-- ==== Sys2Proof/Certificates/Slice0/Obligations.lean ====
section
/-! DEFINITION. The statements for the provers, from the numbered rules of spec/. -/

open Sys2Proof Sys2Proof.Machine Sys2Proof.Safety

/-! ## Encoding (30_encoding.md) -/

/-- Decoding the word of a well-formed command gives the command back, every operand at every value (R60, R63, R65,
R66). -/
def Obligations.DecodeOfEncodeIsIdentity : Prop :=
  ∀ i : Instr, i.wf = true → decode (encode i) = .ok i

/-- Each word has at most one meaning: a word that decodes is the word of the command it decodes to, and that command is
well formed (R60, R66, R69). -/
def Obligations.EncodeOfDecodeIsIdentity : Prop :=
  ∀ (w : Word) (i : Instr), decode w = .ok i → encode i = w ∧ i.wf = true

/-- The decoder accepts a word exactly when R66's `legal` holds of it. -/
def Obligations.DecoderAcceptsExactlyLegalWords : Prop :=
  ∀ w : Word, (∃ i, decode w = .ok i) ↔ legal w = true

/-- The words R70 writes out decode to the commands R70 writes beside them. -/
def Obligations.SampleWordsDecode : Prop :=
  decode 0x00008003 = .ok (.tlvenc 0x80) ∧
  decode 0x00008310 = .ok (.boolenc false 0x83) ∧
  decode 0x00010012 = .ok (.sintenc true 0x00) ∧
  decode 0x00028716 = .ok (.fltenc .double false 0x87) ∧
  decode 0x00010017 = .ok (.fltdec .single true 0x00) ∧
  decode 0x00006105 = .ok (.wrap 0x61) ∧
  decode 0x00000030 = .ok .clrout

/-! ## The port and the step (10_state.md, 20_memory.md, 70_reset_and_hazards.md) -/

/-- A step whose next host access writes to CMD a word that decodes to `i` runs `i` on the state the port leaves: the
access gone from `pending`, `reply` empty (both the model's own fields, log entries 1, 3). -/
def Obligations.StepRunsDecodedCommand : Prop :=
  ∀ (s : State) (v : DWord) (rest : List HostAction) (i : Instr),
    s.pending = .writeReg 0 v :: rest → decode (v.setWidth 32) = .ok i →
    step s = exec i (taken s rest)

/-- R67: a CMD write of an illegal word raises ILLEGAL_COMMAND and changes no state except STATUS; the all-zero word is
illegal. -/
def Obligations.IllegalWordWritesStatusOnly : Prop :=
  (∀ (s : State) (v : DWord) (rest : List HostAction),
    s.pending = .writeReg 0 v :: rest → legal (v.setWidth 32) = false →
    step s = .next (errored (taken s rest) (v.setWidth 8) 0x50)) ∧
  legal 0 = false

/-- The model's choice (log entry 2), from R189 "The block never initiates an interaction": with no host access pending
a step changes nothing. -/
def Obligations.EmptyPortLeavesStateAlone : Prop :=
  ∀ s : State, s.pending = [] → step s = .next s

/-- R21: every write to CMD sets LASTOP to bits 7:0 of the word, legal or not. -/
def Obligations.EveryCmdWriteSetsLastop : Prop :=
  ∀ (s : State) (v : DWord) (rest : List HostAction), s.pending = .writeReg 0 v :: rest →
    ∃ t, step s = .next t ∧ t.status.lastop = v.extractLsb' 0 8

/-- R188, R190: no command hangs, and a finite sequence of host accesses ends: after as many steps as accesses are
pending, the machine stands in a next state with none pending. -/
def Obligations.EveryHostSequenceEnds : Prop :=
  ∀ s : State, ∃ t, Host.Core.run Sys2Proof.core s.pending.length s = .next t ∧ t.pending = []

/-- R162, the commit rule: a command that ends with a nonzero CODE wrote CODE, LASTOP and STICKY and nothing else; one
that ends with CODE 0x00 wrote LASTOP, and STICKY is as it was but for CLRST, which clears it. -/
def Obligations.ErrorWritesStatusOnly : Prop :=
  ∀ (i : Instr) (s t : State), exec i s = .next t →
    (t.status.code ≠ 0 → t = errored s i.opcode t.status.code) ∧
    (t.status.code = 0 → t.status.lastop = i.opcode ∧
      t.status.sticky = (if i = .clrst then false else s.status.sticky))

/-- R22: STICKY after a step. A CMD write that ends in an error sets it; CLRST (word 0x31) and reset clear it; any
other access leaves it. -/
def Obligations.StickyBitRule : Prop :=
  ∀ (s t : State) (a : HostAction) (rest : List HostAction), s.pending = a :: rest → step s = .next t →
    t.status.sticky =
      match a with
      | .reset => false
      | .writeReg n v =>
        if n = 0 then
          if t.status.code ≠ 0 then true
          else if (v.setWidth 32 : Word) = 0x31 then false
          else s.status.sticky
        else s.status.sticky
      | _ => s.status.sticky

/-- R161: a command writes CODE 0x00 or a code of the rows whose "raised by" names it (framing errors in framed decodes
only). So RANGE_SIGNED and INVARIANT are never written, and ILLEGAL_COMMAND by no legal word. -/
def Obligations.CommandRaisesListedCodesOnly : Prop :=
  ∀ (i : Instr) (s t : State), exec i s = .next t →
    t.status.code = 0 ∨ t.status.code ∈ mayRaise i

/-- Every step keeps the invariant of `Safety.Inv`: lengths within BUF_CAP (R10), buffers in canonical form and inside
their capacity, OUT specified exactly below OUT_LEN (R17, R41), CODE a written code (R161), STICKY set with it (R22). -/
def Obligations.StepKeepsInvariant : Prop :=
  ∀ s t : State, Inv s → step s = .next t → Inv t

/-- The state after reset (R27) satisfies the invariant, for every choice of the parameters that R5 allows; `State.reset`
takes the reference values, the model's choice (log entries 4, 5). -/
def Obligations.ResetSatisfiesInvariant : Prop :=
  (∀ p : Config.Params, p.ok = true → Inv (State.resetWith p)) ∧ Inv State.reset

/-- R18: CAP reads BUF_CAP, and nothing the host does changes it (nor DOUBLE_DISC): no write, no command, no reset. -/
def Obligations.ParametersNeverChange : Prop :=
  (∀ s t : State, step s = .next t → t.params = s.params) ∧
  (∀ (s : State) (rest : List HostAction), s.pending = .readReg 8 :: rest →
    step s = .next { taken s rest with reply := some (s.params.bufCap.setWidth 64) })

/-- R41, and the spec's own inference R26: what a command does depends on nothing of IN at or above IN_LEN and nothing
of OUT at or above OUT_LEN. -/
def Obligations.CommandIgnoresBytesBeyondLengths : Prop :=
  ∀ (i : Instr) (s s' t t' : State), SameVisible s s' → exec i s = .next t → exec i s' = .next t' →
    SameVisible t t'

/-- R12: a command other than QUALENC, QUALDEC, TSENC, TSDEC neither reads nor writes OPB. -/
def Obligations.OpbServesQualityOnly : Prop :=
  ∀ (i : Instr) (s t : State) (o : Operand), i.opcode ∉ [0x20#8, 0x21#8, 0x22#8, 0x23#8] → exec i s = .next t →
    t.opb = s.opb ∧ exec i { s with opb := o } = .next { t with opb := o }

/-- R44, the host-read column: the value each port register hands back, and that the read changes nothing else. -/
def Obligations.RegisterReadMap : Prop :=
  ∀ (s : State) (n : BitVec 4) (rest : List HostAction), s.pending = .readReg n :: rest →
    step s = .next { taken s rest with reply := some (
      if n = 1 then
        (BitVec.ofBool s.status.sticky ++ (0 : BitVec 15) ++ s.status.lastop ++ s.status.code : BitVec 32).setWidth 64
      else if n = 2 then s.opa.kind.setWidth 64
      else if n = 3 then s.opa.val
      else if n = 4 then s.opb.kind.setWidth 64
      else if n = 5 then s.opb.val
      else if n = 6 then s.inLen.setWidth 64
      else if n = 7 then s.outLen.setWidth 64
      else if n = 8 then s.params.bufCap.setWidth 64
      else 0) }

/-- R44, the host-write column, CMD and IN_LEN aside: OPA and OPB take what is written, every other register ignores it.
That a register takes the low bits of a 64-bit value is the model's form of a whole-register access (log entry 8). -/
def Obligations.RegisterWriteMap : Prop :=
  ∀ (s : State) (n : BitVec 4) (v : DWord) (rest : List HostAction),
    s.pending = .writeReg n v :: rest → n ≠ 0 → n ≠ 6 →
    step s = .next (
      if n = 2 then { taken s rest with opa := { kind := v.extractLsb' 0 4, val := s.opa.val } }
      else if n = 3 then { taken s rest with opa := { kind := s.opa.kind, val := v } }
      else if n = 4 then { taken s rest with opb := { kind := v.extractLsb' 0 4, val := s.opb.val } }
      else if n = 5 then { taken s rest with opb := { kind := s.opb.kind, val := v } }
      else taken s rest)

/-- R45: `in_write`, `in_read` and `out_read` below BUF_CAP and at or above it; no host access other than a command or
reset changes OUT. -/
def Obligations.HostBufferAccess : Prop :=
  (∀ (s : State) (i : Nat) (b : Byte) (rest : List HostAction), s.pending = .inWrite i b :: rest →
    ∃ m, step s = .next { taken s rest with input := m } ∧
      (i < s.cap → ∀ a, ({ taken s rest with input := m } : State).inByte a = if a = i then b else s.inByte a) ∧
      (s.cap ≤ i → m = s.input)) ∧
  (∀ (s : State) (i : Nat) (rest : List HostAction), s.pending = .inRead i :: rest →
    step s = .next { taken s rest with
      reply := some ((if i < s.cap then s.inByte i else 0x00 : Byte).setWidth 64) }) ∧
  (∀ (s : State) (i : Nat) (rest : List HostAction), s.pending = .outRead i :: rest →
    step s = .next { taken s rest with
      reply := some ((if i < s.cap then s.outByte i else 0x00 : Byte).setWidth 64) }) ∧
  (∀ (s t : State) (a : HostAction) (rest : List HostAction), s.pending = a :: rest → a ≠ .reset →
    (∀ v, a ≠ .writeReg 0 v) → step s = .next t → KeepsOut s t)

/-- R46: a host write of IN_LEN takes effect when the value is at most BUF_CAP and is ignored above it. That the value is
the low 32 bits of the 64 the port carries, the width of IN_LEN, is the model's choice (log entry 8). -/
def Obligations.InLenWriteGuard : Prop :=
  ∀ (s : State) (v : DWord) (rest : List HostAction), s.pending = .writeReg 6 v :: rest →
    step s = .next (if (v.setWidth 32 : Word).toNat ≤ s.cap then { taken s rest with inLen := v.setWidth 32 }
      else taken s rest)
========
• _What needs to be done_: Each line of the material that has the word "column" belongs in the answer.

• _Reply_:
/-- R44, the host-read column: the value each port register hands back, and that the read changes nothing else. -/
/-- R44, the host-write column, CMD and IN_LEN aside: OPA and OPB take what is written, every other register ignores it.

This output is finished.